This study shows that frailty, the Charlson Comorbidity Indicator, and the transplantation type proved to be independent risks factors for the occurrence of postoperative complications after kidney transplantation. Out of these three, frailty has been shown to be the most influential factor. Identifying frail patients, especially when receiving a deceased donor kidney, can be an important step in managing postoperative complications. In recent years, frailty has gained an increased interest as a predictive tool for the outcome after (major) surgical procedures by accurately and easily measuring the patient's physiologic reserves and the ability to cope with surgical stressors.
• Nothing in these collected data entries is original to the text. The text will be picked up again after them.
/-- The other direction, for every wire field: bytes the decoder accepts at a field's position are the words of the
instruction it gives, followed by the rest, and that instruction is well formed and stands at that position. The status
code is left out: the bits above its three are not examined (log entry 15). -/
def Obligations.AcceptedFieldBytesAreTheWords : Prop :=
  ∀ (u : Agent) (f : Format) (bs rest : Bytes) (i : Instr), f ≠ .status →
    decode (.field u f) bs = .instr i rest →
    encode i ++ rest = bs ∧ i.position = .field u f ∧ i.wellFormed = true

/-- R42: the name length field is the two bytes `N >> 8` and `N & 0xFF`, every 16-bit pattern is one, and after
`N = 0` the value length follows at once. -/
def Obligations.NameLengthFieldIsBigEndian : Prop :=
  (∀ (u : Agent) (n : BitVec 16), encode (.nameLen u n) = [n.extractLsb' 8 8, n.extractLsb' 0 8]) ∧
  (∀ (u : Agent) (x y : Byte) (rest : Bytes),
    decode (.field u .nameLen) (x :: y :: rest) = .instr (.nameLen u (x ++ y)) rest) ∧
  (∀ (u : Agent) (m : BitVec 16) (val : Bytes), val.length = m.toNat →
    encode (.headerEntry u [] val) = [0, 0] ++ encode (.valueLen u m) ++ val)

/-- R41, R43, R44: an entry is its name length, name, value length and value, in this order and nothing else, `4 + N + M`
bytes and at least 4; byte `i` of the name is byte `2 + i`; the value length is `be16(M)` at bytes `2 + N` and `3 + N`;
byte `i` of the value is byte `4 + N + i`. Every byte value may occur and both lengths may be 0. -/
def Obligations.FieldsStandInTheEntry : Prop :=
  ∀ (u : Agent) (nm val : Bytes), nm.length ≤ 65535 → val.length ≤ 65535 →
    (encode (.headerEntry u nm val)).length = 4 + nm.length + val.length ∧
    4 ≤ (encode (.headerEntry u nm val)).length ∧
    (encode (.headerEntry u nm val))[0]? = some (BitVec.ofNat 8 (nm.length >>> 8)) ∧
    (encode (.headerEntry u nm val))[1]? = some (BitVec.ofNat 8 (nm.length &&& 0xFF)) ∧
    (∀ i, i < nm.length → (encode (.headerEntry u nm val))[2 + i]? = nm[i]?) ∧
    (encode (.headerEntry u nm val))[2 + nm.length]? = some (BitVec.ofNat 8 (val.length >>> 8)) ∧
    (encode (.headerEntry u nm val))[3 + nm.length]? = some (BitVec.ofNat 8 (val.length &&& 0xFF)) ∧
    (∀ i, i < val.length → (encode (.headerEntry u nm val))[4 + nm.length + i]? = val[i]?)

/-- R50: the payload block is the payload's bytes unchanged, byte `i` at index `H + 3 + i` of the buffer, and the buffer
ends with the last of them; with an empty payload it ends with the size prefix. -/
def Obligations.PayloadEndsTheBuffer : Prop :=
  ∀ (u : Agent) (m : Message),
    (∀ i, i < m.payload.length → (encode (.message u m))[entriesSize m.headers + 3 + i]? = m.payload[i]?) ∧
    (encode (.message u m)).length = entriesSize m.headers + 3 + m.payload.length

/-- `MemRead(addr, n)` reads exactly the `n` bytes from `addr` on and is defined exactly when they lie inside the buffer
(20_memory.md section 4). -/
def Obligations.MemReadReadsInsideTheBuffer : Prop :=
  ∀ (b : Bytes) (addr n : Nat),
    (addr + n ≤ b.length → ∃ x, memRead b addr n = some x ∧ x.length = n ∧ ∀ i, i < n → x[i]? = b[addr + i]?) ∧
    (b.length < addr + n → memRead b addr n = none)

/-- R45: the size prefix is one 24-bit big-endian number `W` with `CNT = W[23:18]` and `PLEN = W[17:0]`. -/
def Obligations.SizePrefixIsOneNumber : Prop :=
  ∀ (u : Agent) (w : BitVec 24),
    encode (.sizePrefix u (w.extractLsb' 18 6) (w.extractLsb' 0 18)) =
      [w.extractLsb' 16 8, w.extractLsb' 8 8, w.extractLsb' 0 8] ∧
    decode (.field u .sizePrefix) [w.extractLsb' 16 8, w.extractLsb' 8 8, w.extractLsb' 0 8] =
      .instr (.sizePrefix u (w.extractLsb' 18 6) (w.extractLsb' 0 18)) []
Previous research has shown the predictive power of frailty in various medical contexts but an investigation of the prognostic capacities of frailty for complications after kidney transplantation, measured by a simple questionnaire, is still difficult to be efficiently implemented. Frailty is a complex status consisting of several components and domains. Usually, these domains are separately tested in which the sum of these tests determine the degree of frailty. This approach may be time‐consuming, affecting the clinical applicability and usability. The GFI is certainly not the holy grail when it comes to measuring frailty but covers most areas and appears to be strongly correlated to postoperative outcomes. This, combined with the user's convenience, enables the clinician to determine frailty relatively simple and be informed on the postoperative risks. Regarding kidney transplantations, there is a 61% higher risk (P = 0.002) of early hospital readmission (≥1 hospitalization within 30 days after post‐transplantation hospital discharge) for frail patients compared to nonfrail recipients 15 as well as a more than twofold increased risk of mortality 16. Also, there appears to be a relationship between delayed graft function in kidney transplant recipients and frailty, which could be related to the chronic inflammatory processes seen in frail patients 17. Additionally, frailty status has been shown to support the mortality prediction for patients with advanced kidney disease and the shared decision‐making about commencing dialysis in these patients 18.

The phenotype of the frail patient seems related to the increased inflammatory state 3 and a decreased immune function 19 including elevated cortisol levels 20, which is a likely explanation for a delayed recovery and increased risk for postoperative complications.

Because of a continuing shortage of donors, there is a growing pressure on the waiting list for suitable organs. Additionally, the demand for kidney transplantations is constantly growing due to the demographic development of our society. More elderly people are therefore considered more prone to chronic and end‐stage kidney disease requiring transplantation. Having a tool that helps to quickly and efficiently assess the postoperative risks after kidney transplantation is essential for improving the optimal treatment of the patient as well as optimizing time management and therefore effectiveness and hospital capacities.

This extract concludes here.